6. v. Cable says nationalise Northern Rock. Have we heard our brave Lib Dem leadership contenders on that?
personally I think we need the '45 programme of public ownership restored + the financial institutions nationalised, a genuinely egalitarian tax policy and huge G8 initiatives to get us through this one.
yours, more in hope than in anger (though those more in anger than hope may heve it right),
mac
JimmyGiro @ 20, thanks, yes: that adds some clarification to my somewhat inchoate thought.

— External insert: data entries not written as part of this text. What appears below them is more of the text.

/-- The oldest access of the task performed, where it is posted. -/
def State.performPosted (s : State) (e : CqEntry) : State :=
  match e.op with
  | .load .. => s
  | .amo .. => s
  | .store xs scalar =>
    let n := match xs with
      | x :: _ => x.bytes.length
      | [] => 1
    s.performStore e (if scalar then scalarAcc .wr n else vectorAcc .wr) xs
  | .hstore img ws xs => s.performHstore e img ws xs
  | .red op addr size v v2 => s.performRed e op addr size v v2
  | .depdec addr => s.performDepdec e addr
  | .spawn addr => s.performSpawn e addr

/-- POSTED_OPERATION_PERFORM (R177). -/
def execPostedOperationPerform (s : State) : Host.Outcome State Fault Refusal :=
  match s.t.q.cq with
  | e :: _ => .next (s.performPosted e)
  | [] => .next s

/-- The oldest access of the task performed, whatever it is. -/
def State.performHead (s : State) : State :=
  match s.t.q.cq with
  | [] => s
  | e :: _ =>
    match e.op with
    | .load dst addr len keep elems spec => s.performLoad dst addr len keep elems spec
    | .amo op dst addr at_ size v v2 => s.performAmo e op dst addr at_ size v v2
    | _ => s.performPosted e

/-! ## Units of wide accesses (R265) -/

/-- A piece cut at naturally aligned units of `g` bytes. -/
def Piece.units (g : Nat) (p : Piece) : List Piece :=
  match p.at_ with
  | .own off => (cuts g off p.len).map fun c => { at_ := .own c.1, len := c.2 }
  | .gang m off => (cuts g off p.len).map fun c => { at_ := .gang m c.1, len := c.2 }
  | .glob pa ms ft => (cuts g pa p.len).map fun c => { at_ := .glob c.1 ms ft, len := c.2 }

/-- Two places in one unit. -/
def sameUnit (g : Nat) (p q : Place) : Bool :=
  match p, q with
  | .own a, .own b => a / g == b / g
  | .gang m a, .gang n b => m == n && a / g == b / g
  | .glob a _ _, .glob b _ _ => a / g == b / g
  | _, _ => false

/-- A load element unit by unit. -/
def State.splitElem (s : State) (g : Nat) (l : LdElem) : List LdElem :=
  match l.got, (s.elemNow l).flatMap (·.units g) with
  | none, p :: q :: ps =>
    ((p :: q :: ps).foldl (fun (o, out) (p : Piece) =>
      (o + p.len, out ++ [{ l with off := l.off + o, addr := l.addr + BitVec.ofNat 64 o, pieces := [p], alt := none, from_ := none }]))
      (0, [])).2
  | _, _ => [l]

/-- The bytes within which an access of the core path is performed whole: a sector for a scalar (R166), 32 for a vector. -/
def unitOf (scalar : Bool) : Nat := if scalar then 256 else 32

/-- The k-th unit of the oldest access, a load, is read ahead of the rest. -/
def State.unitLoad (s : State) (dst : LoadDst) (addr : W64) (len : Nat) (keep : Bool) (elems : List LdElem) (spec : Bool) (k : Nat) :
    State :=
  let g := unitOf (match dst with
    | .s _ _ => true
    | .v _ _ => false)
  let us := elems.flatMap (s.splitElem g)
  match (us.filter (·.got.isNone))[k]? with
  | none => s
  | some u =>
    match s.elemNow u with
    | [] => s
    | p :: _ =>
      let mine (l : LdElem) : Bool := l.got.isNone && (s.elemNow l).all fun q => sameUnit g p.at_ q.at_
      let ps := us.flatMap s.elemNow
      if ps.any s.breach || ps.any s.pieceWaits || us.all (fun l => l.got.isSome || mine l) ||
          us.any (fun l => mine l && (s.bitAsked l).isSome && (s.logUnits s.issuer 1 (s.unitsOf ((s.bitAsked l).toList.map fun p =>
            { at_ := p, len := 1 }))).2 == false) then s
      else
        let (s', es) := us.foldl (fun ((s : State), out) l =>
          if mine l then
            let (s, es, _) := s.askBits [l]
            let (s, out') := es.foldl (fun (s, out) l =>
              let (s, bs, bad) := s.readElem l
              (s, out ++ [{ l with pieces := [], alt := none, from_ := none, got := some (bs, bad) }])) (s, [])
            (s, out ++ out')
          else (s, out ++ [l])) (s.sendFar ((us.filter mine).flatMap s.elemNow), [])
        s'.setHead (.load dst addr len keep es spec) []

/-- The scratchpad bytes that a vector store writes. -/
def lockOf (ps : List Piece) : List Piece :=
  ps.filter fun p => match p.at_ with
    | .glob .. => false
    | _ => true

/-- A store element unit by unit. -/
def StElem.units (g : Nat) (x : StElem) : List StElem :=
  (cuts g x.addr.toNat x.bytes.length).map fun c =>
    { addr := BitVec.ofNat 64 c.1, bytes := (x.bytes.drop (c.1 - x.addr.toNat)).take c.2 }

/-- Every check that could refuse an element of a store passes. -/
def State.storeFine (s : State) (k : AccKind) (xs : List StElem) : Bool :=
  xs.all fun x => match s.access s.xl k x.addr x.bytes.length with
    | .ok ps => !((bare ps).any s.breach) && (firstOf (fun p : Piece => s.writeFails p.at_) (bare ps)).isNone
    | .error _ => false

/-- The k-th unit of the oldest access, a store, is performed ahead of the rest; a vector store locks its scratchpad bytes until it is
whole (R274). -/
def State.unitStore (s : State) (e : CqEntry) (xs : List StElem) (scalar : Bool) (k : Nat) : State :=
  let g := unitOf scalar
  let n := match xs with
    | x :: _ => x.bytes.length
    | [] => 1
  let acc := if scalar then scalarAcc .wr n else vectorAcc .wr
  let us := xs.flatMap (StElem.units g)
  match us[k]? with
  | none => s
  | some u =>
    let mine (x : StElem) : Bool := x.addr.toNat / g == u.addr.toNat / g
    if s.storeWaits e acc xs || !s.storeFine acc xs || us.all mine then s
    else
      let locks := if e.locks.isEmpty && !scalar then lockOf (s.storePieces acc xs) else e.locks
      let s' := (us.filter mine).foldl (fun s x => s.storeElem e acc x) (s.sendFar (s.storePieces acc (us.filter mine)))
      s'.setHead (.store (us.filter fun x => !mine x) scalar) locks

/-- The k-th element of the oldest access, a handle store, and those of its unit are performed ahead of the rest. -/
def State.unitHstore (s : State) (e : CqEntry) (img : Nat) (ws : List W64) (xs : List (List Nat × List Byte)) (k : Nat) : State :=
  let h := handleOf ws
  match xs[k]? with
  | none => s
  | some u =>
    let mine (x : List Nat × List Byte) : Bool := (s.hAddr h x.1).toNat / 32 == (s.hAddr h u.1).toNat / 32
    let es := xs.map (s.hElemAt h)
    if s.storeWaits e (vectorAcc .wr) es || !s.storeFine (vectorAcc .wr) es || xs.all mine then s
    else
      let locks := if e.locks.isEmpty then lockOf (s.storePieces (vectorAcc .wr) es) else e.locks
      let (s', rest) := s.hstoreSome e h [] (xs.filter mine)
      s'.setHead (.hstore img ws (xs.filter fun x => rest.contains x || !mine x)) locks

The pitfall about assuming we won't do it again is clear -- we can see all about us that people will behave unpleasantly with very little encouragement, and to think otherwise is plain silly. Its opposite seems to be to assume that collectively we will do our worst, that this is inevitable, and that to strive against it is futile. The sensible course probably lies somewhere between the two: remembering wrong and trying not to allow it to be repeated, but continuing to say that it is wrong without saying so in a way that makes people stubborn in its defence.
Just uttering a blanket condemnation isn't really going to get anywhere, as far as I can see. The response is always likely to be 'why?' from the person being told something and not given a reason, and saying 'because' has never been enough. ('Because it just is' and 'because I say so' and 'because it's God's will' and 'because it stands to reason' count as being the same: no real reason given, no automatic belief probable.) The 'because' may eventually brainwash someone, if it is said often enough and no possible alternative offered, but if an alternative *is* then offered it may have more effect than if both sides had been there to begin with and been argued through instead of one being ignored completely.
As in, I can be told forever that slavery is plain wrong, but until I have heard someone saying it is right and needed to think about it in order to argue against him I may concur (because that's easier than arguing) but I may not really *agree* about the wrongness or know *why* it is wrong.
I cannot believe that I've just heard Ken Clarke says on The World at One (yes, I know it's not you, but you will be covering the unfolding Inland Revenue scandal tonight) that he thinks nationalisation is the way forward for Northern Rock.
WHAT?? These two stories segue into one another - it was that manic Thatcherite push to privatise everything in sight that has led to the Revenue's difficulties today; private companies obviously cut as many corners as they can in order to make profits and keep shareholders happy...at the cost of staff morale and good working practices.
Look around you, Mr, Clarke, at the fiasco that the privatised utilities have become, and now at this latest catastrophe in the Revenue, and hang your head in shame.